Steger man gets 9-1/2 years for DUI crash that killed 5-year-old boy
January 20
Cecil Conner
JOLIET – Will County State’s Attorney James Glasgow announced today that a Steger man whose drunken driving caused a collision that killed a 5-year-old boy has been sentenced to 9-1/2 years in prison.
Circuit Judge Edward Burmila sentenced Cecil Conner, 24, on Friday afternoon for causing the crash that killed Michael Langford Jr, who was sleeping in the backseat of his car. A jury found Conner guilty of two counts of aggravated driving under the influence of alcohol in February 2011.
“Judge Burmila handed down an appropriate sentence for a drunken driver whose actions claimed the life of an innocent child,” said State’s Attorney Glasgow. “Cecil Conner knowingly sped through a residential neighborhood while he was highly intoxicated. He alone is responsible for losing control of his vehicle, crashing through a fence, striking a tree and causing Michael’s death.”
Conner was driving between 66-73 mph when his Chevy Cavalier crossed the center line, drove across several lawns, ripped down a fence and collided with a large pine tree at about 3:15 a.m. on May 10 on 34th Street in Steger. His blood-alcohol level was later tested at .180, more than twice the legal limit.
Michael suffered a broken neck and severe head injuries in the wreck. He was unresponsive at the scene and pronounced dead at a hospital later that morning. Michael was the son of Conner’s girlfriend.
Conner had been drinking at a friend’s home the prior evening and into the morning of the crash.

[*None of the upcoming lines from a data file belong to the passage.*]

-- ==== Sys2Proof/Machine/Synth.lean ====
section
/-! DEFINITION. The pulse synthesizer: targets, what a tick does in it, and its transactions (spec 43_synth.md). -/

namespace Sys2Proof.Machine

/-! Targets and frame timing -/

/-- Target(c, w), in ticks after the frame start (43_synth.md R180). -/
def pulseTarget (c : Reg) (wide : Bool) : Int := (clamp c.toInt 0 (if wide then 2000 else 1000) + 1000) * 8

/-- FRAME_LEN = 16000 + LOW (43_synth.md R181). -/
def frameLen (y : Syn) : Nat := 16000 + y.low.toNat

/-- `elapsed = wrap16(TCNT - FSTART)` (43_synth.md R181). -/
def elapsed (s : State) : Nat := (s.tcnt - s.syn.fstart).toNat

/-! Per-tick behaviour -/

/-- The δon of a polled output: 4 or 5 (00_scope.md R8). -/
def drawOn (d : Draws) (o : Slot) : Nat := if o = 4 then d.on4 else d.on5

/-- The δoff of a polled output: 4 or 5 (00_scope.md R8). -/
def drawOff (d : Draws) (o : Slot) : Nat := if o = 4 then d.off4 else d.off5

/-- The divider phase of the frame that starts (43_synth.md R183). -/
def nextPhase (first : Bool) (y : Syn) : BitVec 8 :=
  if first then 0#8 else if y.div.toNat ≤ y.divph.toNat + 1 then 0#8 else y.divph + 1#8

/-- The targets a commit latches: of the staged command each output is routed to (43_synth.md R183). -/
def latchedTargets (y : Syn) : Vector Reg 6 :=
  Vector.ofFn fun o : Slot => wrap16 (pulseTarget y.cmd[y.route[o]] (y.wide.getLsbD o.val))

/-- The first lines of FrameStart: START_REQ, FSTART and DIVPH (43_synth.md R183). -/
def openFrame (now : Reg) (y : Syn) : Syn :=
  { y with startReq := false, fstart := now, divph := nextPhase y.startReq y }

/-- The latch of a pending commit at a frame start (43_synth.md R183). -/
def latchCommit (y : Syn) : Syn :=
  if y.pend then { y with act := latchedTargets y, pend := false } else y

/-- The interrupts of a frame start: LATCH if it latched a commit, and FRAME (43_synth.md R183). -/
def frameIrqs (latched : Bool) (s : State) : State :=
  raiseIrq .frame (if latched then raiseIrq .latch s else s)

/-- Output o gets a pulse in the frame that starts (43_synth.md R183, R186). -/
def pulsesNow (y : Syn) (o : Slot) : Bool := y.outen.getLsbD o.val && (!y.slow.getLsbD o.val || y.divph == 0#8)

/-- One round of FrameStart's output loop: a compare output goes high at once, a polled one after its δon; an output
that gets no pulse is held or disabled (43_synth.md R183 to R187). -/
def openOutput (d : Draws) (y : Syn) (o : Slot) : Syn :=
  if pulsesNow y o then
    if o.val ≤ 3 then {
      y with
      active := setBit y.active o.val true
      onAt := y.onAt.set o 0
      offAt := y.offAt.set o y.act[o].toNat
      level := setBit y.level o.val true }
    else {
      y with
      active := setBit y.active o.val true
      onAt := y.onAt.set o (drawOn d o)
      offAt := y.offAt.set o (y.act[o].toNat + drawOff d o)
      level := if drawOn d o = 0 then setBit y.level o.val true else y.level }
  else { y with active := setBit y.active o.val false }

/-- FrameStart's output loop (43_synth.md R183). -/
def openOutputs (d : Draws) (y : Syn) : Syn := allSlots.foldl (openOutput d) y

/-- FrameStart(draws) (43_synth.md R183). -/
def frameStart (d : Draws) (s : State) : State :=
  { frameIrqs s.syn.pend s with syn := openOutputs d (latchCommit (openFrame s.tcnt s.syn)) }

/-- One round of SynthTick's output loop inside a frame, on LEVEL: the turn-on of a polled output, then the turn-off
(43_synth.md R182, R184, R185). -/
def runOutput (el : Nat) (y : Syn) (level : BitVec 6) (o : Slot) : BitVec 6 :=
  if y.active.getLsbD o.val then
    let on := if el = y.onAt[o] then setBit level o.val true else level
    if el = y.offAt[o] then setBit on o.val false else on
  else level

/-- SynthTick's output loop, on LEVEL (43_synth.md R182). -/
def runOutputs (el : Nat) (y : Syn) : BitVec 6 := allSlots.foldl (runOutput el y) y.level

/-- SynthTick(draws) (43_synth.md R182). -/
def synthTick (d : Draws) (s : State) : State :=
  if s.syn.en then
    if s.syn.startReq || decide (frameLen s.syn ≤ elapsed s) then frameStart d s
    else { s with syn.level := runOutputs (elapsed s) s.syn }
  else s

/-! Transactions -/

/-- WR SYN_CTRL: enabling asks for a frame at the next tick, disabling drives every output low (43_synth.md R189). -/
def execWrSynCtrl (v : Reg) (s : State) : Host.Outcome State Fault Refusal :=
  let en := v.getLsbD 0
  let requested := if !s.syn.en && en then true else if s.syn.en && !en then false else s.syn.startReq
  .next {
    silent s with
    syn.startReq := requested
    syn.level := if s.syn.en && !en then 0 else s.syn.level
    syn.active := if s.syn.en && !en then 0 else s.syn.active
    syn.en := en }

/-- RD SYN_CTRL (43_synth.md R190). -/
def execRdSynCtrl (s : State) : Host.Outcome State Fault Refusal := .next (reply (zext16 (BitVec.ofBool s.syn.en)) s)

/-- WR SYN_OUTEN: a disabled output goes low and inactive at once (43_synth.md R191). -/
def execWrSynOuten (v : Reg) (s : State) : Host.Outcome State Fault Refusal :=
  .next {
    silent s with
    syn.level := s.syn.level &&& lowBits 6 v
    syn.active := s.syn.active &&& lowBits 6 v
    syn.outen := lowBits 6 v }

/-- RD SYN_OUTEN (43_synth.md R192). -/
def execRdSynOuten (s : State) : Host.Outcome State Fault Refusal := .next (reply (zext16 s.syn.outen) s)

/-- WR SYN_WIDE: the new clamp acts from the next latch (43_synth.md R193). -/
def execWrSynWide (v : Reg) (s : State) : Host.Outcome State Fault Refusal :=
  .next { silent s with syn.wide := lowBits 6 v }

/-- RD SYN_WIDE (43_synth.md R194). -/
def execRdSynWide (s : State) : Host.Outcome State Fault Refusal := .next (reply (zext16 s.syn.wide) s)

/-- WR SYN_SLOW: it acts from the next frame start (43_synth.md R195). -/
def execWrSynSlow (v : Reg) (s : State) : Host.Outcome State Fault Refusal :=
  .next { silent s with syn.slow := lowBits 6 v }

/-- RD SYN_SLOW (43_synth.md R196). -/
def execRdSynSlow (s : State) : Host.Outcome State Fault Refusal := .next (reply (zext16 s.syn.slow) s)

/-- WR SYN_LOW (43_synth.md R197). -/
def execWrSynLow (v : Reg) (s : State) : Host.Outcome State Fault Refusal :=
  .next { silent s with syn.low := warlLow v }

/-- RD SYN_LOW (43_synth.md R198). -/
def execRdSynLow (s : State) : Host.Outcome State Fault Refusal := .next (reply s.syn.low s)

/-- WR SYN_DIV (43_synth.md R199). DIVPH keeps its value until the next frame start (R183, R199), also where DIV becomes 1
and R206 says that DIVPH always reads 0: DESIGN CHOICE, R183 and R199 are followed (log 20). -/
def execWrSynDiv (v : Reg) (s : State) : Host.Outcome State Fault Refusal :=
  .next { silent s with syn.div := warlDiv v }

/-- RD SYN_DIV (43_synth.md R200). -/
def execRdSynDiv (s : State) : Host.Outcome State Fault Refusal := .next (reply (zext16 s.syn.div) s)

/-- WR SYN_ROUTE0: the four nibbles of `v`, each a slot number; a word with a nibble above 5 is illegal and changes no
route (43_synth.md R201; log 10). -/
def execWrSynRoute0 (v : Reg) (s : State) : Host.Outcome State Fault Refusal :=
  match nibbleSlot (v.extractLsb' 0 4), nibbleSlot (v.extractLsb' 4 4), nibbleSlot (v.extractLsb' 8 4),
      nibbleSlot (v.extractLsb' 12 4) with
  | some r0, some r1, some r2, some r3 =>
    .next { silent s with syn.route := (((s.syn.route.set 0 r0).set 1 r1).set 2 r2).set 3 r3 }
  | _, _, _, _ => .next (illegalTransaction (encode (.wrSynRoute0 v)) s)

/-- RD SYN_ROUTE0 (43_synth.md R202). -/
def execRdSynRoute0 (s : State) : Host.Outcome State Fault Refusal :=
  .next (reply (slotNibble s.syn.route[3] ++ slotNibble s.syn.route[2] ++ slotNibble s.syn.route[1] ++
    slotNibble s.syn.route[0]) s)

/-- WR SYN_ROUTE1: bits 15:8 are ignored (43_synth.md R203; log 10). -/
def execWrSynRoute1 (v : Reg) (s : State) : Host.Outcome State Fault Refusal :=
  match nibbleSlot (v.extractLsb' 0 4), nibbleSlot (v.extractLsb' 4 4) with
  | some r4, some r5 => .next { silent s with syn.route := (s.syn.route.set 4 r4).set 5 r5 }
  | _, _ => .next (illegalTransaction (encode (.wrSynRoute1 v)) s)

/-- RD SYN_ROUTE1 (43_synth.md R204). -/
def execRdSynRoute1 (s : State) : Host.Outcome State Fault Refusal :=
  .next (reply (0#8 ++ slotNibble s.syn.route[5] ++ slotNibble s.syn.route[4]) s)

/-- RD SYN_FSTART (43_synth.md R205). -/
def execRdSynFstart (s : State) : Host.Outcome State Fault Refusal := .next (reply s.syn.fstart s)

/-- RD SYN_DIVPH: the held phase, which may be above 0 with DIV = 1 until the next frame start (43_synth.md R206; log 20). -/
def execRdSynDivph (s : State) : Host.Outcome State Fault Refusal := .next (reply (zext16 s.syn.divph) s)

/-- RD SYN_LEVEL (43_synth.md R207). -/
def execRdSynLevel (s : State) : Host.Outcome State Fault Refusal := .next (reply (zext16 s.syn.level) s)

/-- WR SYN_CMD[k]: stored as written, no output changes (43_synth.md R208; an index 6 or 7 is no row, log 10). -/
def execWrSynCmd (k : BitVec 3) (v : Reg) (s : State) : Host.Outcome State Fault Refusal :=
  match indexSlot k with
  | some i => .next { silent s with syn.cmd := s.syn.cmd.set i v }
  | none => .next (illegalTransaction (encode (.wrSynCmd k v)) s)

/-- RD SYN_CMD[k]: the staged value (43_synth.md R209; an index 6 or 7 is no row, log 10). -/
def execRdSynCmd (k : BitVec 3) (s : State) : Host.Outcome State Fault Refusal :=
  match indexSlot k with
  | some i => .next (reply s.syn.cmd[i] s)
  | none => .next (illegalTransaction (encode (.rdSynCmd k)) s)

/-- RD SYN_ACT[o] (43_synth.md R212; an index 6 or 7 is no row, log 10). -/
def execRdSynAct (o : BitVec 3) (s : State) : Host.Outcome State Fault Refusal :=
  match indexSlot o with
  | some i => .next (reply s.syn.act[i] s)
  | none => .next (illegalTransaction (encode (.rdSynAct o)) s)

/-- CMD SYN_COMMIT: the latch happens at the next frame start (43_synth.md R210). -/
def execCmdSynCommit (s : State) : Host.Outcome State Fault Refusal := .next { silent s with syn.pend := true }

/-- CMD SYN_CANCEL (43_synth.md R211). -/
def execCmdSynCancel (s : State) : Host.Outcome State Fault Refusal := .next { silent s with syn.pend := false }

end Sys2Proof.Machine
end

His girlfriend, Kathie LaFond, brought her son with her to pick Conner up late that night. LaFond, however, was pulled over by a Chicago Heights police officer on the way home while Conner was in the passenger seat. She was arrested for driving without a valid license; the car was turned over to Conner at the traffic stop.

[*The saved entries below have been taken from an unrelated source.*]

-- ==== Sys2Proof/Machine/Dispatch.lean ====
section
/-! DEFINITION. The dispatch of a transaction to its meaning. -/

namespace Sys2Proof.Machine

/-- The effect of one legal bus transaction (30_encoding.md R81). -/
def exec (i : Instr) (s : State) : Host.Outcome State Fault Refusal :=
  match i with
  | .rdId => Sys2Proof.Machine.execRdId s
  | .rdStatus => Sys2Proof.Machine.execRdStatus s
  | .rdIrqPend => Sys2Proof.Machine.execRdIrqPend s
  | .wrIrqPend v => Sys2Proof.Machine.execWrIrqPend v s
  | .rdIrqEn => Sys2Proof.Machine.execRdIrqEn s
  | .wrIrqEn v => Sys2Proof.Machine.execWrIrqEn v s
  | .rdTcnt => Sys2Proof.Machine.execRdTcnt s
  | .cmdClrErr => Sys2Proof.Machine.execCmdClrErr s
  | .cmdCapClr => Sys2Proof.Machine.execCmdCapClr s
  | .cmdPidStep => Sys2Proof.Machine.execCmdPidStep s
  | .cmdPidClr => Sys2Proof.Machine.execCmdPidClr s
  | .cmdSynCommit => Sys2Proof.Machine.execCmdSynCommit s
  | .cmdSynCancel => Sys2Proof.Machine.execCmdSynCancel s
  | .cmdSoftReset => Sys2Proof.Machine.execCmdSoftReset s
  | .rdCapCtrl => Sys2Proof.Machine.execRdCapCtrl s
  | .wrCapCtrl v => Sys2Proof.Machine.execWrCapCtrl v s
  | .rdCapFence => Sys2Proof.Machine.execRdCapFence s
  | .rdCapWidth n => Sys2Proof.Machine.execRdCapWidth n s
  | .rdCapStart n => Sys2Proof.Machine.execRdCapStart n s
  | .rdCapAxis n => Sys2Proof.Machine.execRdCapAxis n s
  | .rdCapCenter n => Sys2Proof.Machine.execRdCapCenter n s
  | .wrCapCenter n v => Sys2Proof.Machine.execWrCapCenter n v s
  | .rdPidCtrl => Sys2Proof.Machine.execRdPidCtrl s
  | .wrPidCtrl v => Sys2Proof.Machine.execWrPidCtrl v s
  | .rdPidSp => Sys2Proof.Machine.execRdPidSp s
  | .wrPidSp v => Sys2Proof.Machine.execWrPidSp v s
  | .rdPidPv => Sys2Proof.Machine.execRdPidPv s
  | .wrPidPv v => Sys2Proof.Machine.execWrPidPv v s
  | .rdPidKp => Sys2Proof.Machine.execRdPidKp s
  | .wrPidKp v => Sys2Proof.Machine.execWrPidKp v s
  | .rdPidElim => Sys2Proof.Machine.execRdPidElim s
  | .wrPidElim v => Sys2Proof.Machine.execWrPidElim v s
  | .rdPidEps => Sys2Proof.Machine.execRdPidEps s
  | .wrPidEps v => Sys2Proof.Machine.execWrPidEps v s
  | .rdPidColl => Sys2Proof.Machine.execRdPidColl s
  | .wrPidColl v => Sys2Proof.Machine.execWrPidColl v s
  | .rdPidInt => Sys2Proof.Machine.execRdPidInt s
  | .rdPidLasterr => Sys2Proof.Machine.execRdPidLasterr s
  | .rdPidOut => Sys2Proof.Machine.execRdPidOut s
  | .rdPidStat => Sys2Proof.Machine.execRdPidStat s
  | .rdSynCtrl => Sys2Proof.Machine.execRdSynCtrl s
  | .wrSynCtrl v => Sys2Proof.Machine.execWrSynCtrl v s
  | .rdSynOuten => Sys2Proof.Machine.execRdSynOuten s
  | .wrSynOuten v => Sys2Proof.Machine.execWrSynOuten v s
  | .rdSynWide => Sys2Proof.Machine.execRdSynWide s
  | .wrSynWide v => Sys2Proof.Machine.execWrSynWide v s
  | .rdSynSlow => Sys2Proof.Machine.execRdSynSlow s
  | .wrSynSlow v => Sys2Proof.Machine.execWrSynSlow v s
  | .rdSynLow => Sys2Proof.Machine.execRdSynLow s
  | .wrSynLow v => Sys2Proof.Machine.execWrSynLow v s
  | .rdSynDiv => Sys2Proof.Machine.execRdSynDiv s
  | .wrSynDiv v => Sys2Proof.Machine.execWrSynDiv v s
  | .rdSynRoute0 => Sys2Proof.Machine.execRdSynRoute0 s
  | .wrSynRoute0 v => Sys2Proof.Machine.execWrSynRoute0 v s
  | .rdSynRoute1 => Sys2Proof.Machine.execRdSynRoute1 s
  | .wrSynRoute1 v => Sys2Proof.Machine.execWrSynRoute1 v s
  | .rdSynFstart => Sys2Proof.Machine.execRdSynFstart s
  | .rdSynDivph => Sys2Proof.Machine.execRdSynDivph s
  | .rdSynLevel => Sys2Proof.Machine.execRdSynLevel s
  | .rdSynCmd k => Sys2Proof.Machine.execRdSynCmd k s
  | .wrSynCmd k v => Sys2Proof.Machine.execWrSynCmd k v s
  | .rdSynAct o => Sys2Proof.Machine.execRdSynAct o s

end Sys2Proof.Machine
end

At trial, defense attorneys failed to convince jurors that the police officer was solely responsible for the fatal crash. Assistant State’s Attorneys Debbie Mills and Alyson Wozniak noted at trial that LaFond and the defendant failed to tell the officer Conner was drunk. They argued the defendant chose to drive for 28 minutes after the traffic stop and then chose to speed through the streets before causing the one-car wreck that claimed Michael’s life.
State’s Attorney Glasgow praised prosecutors Mills and Wozniak for their first-rate trial work. Wozniak is an assistant state’s attorney in the office’s felony division; Mills is the chief of the office’s Misdemeanor Division, an expert in the area of DUI prosecutions and a member of the state’s attorney’s Special Prosecutions Team.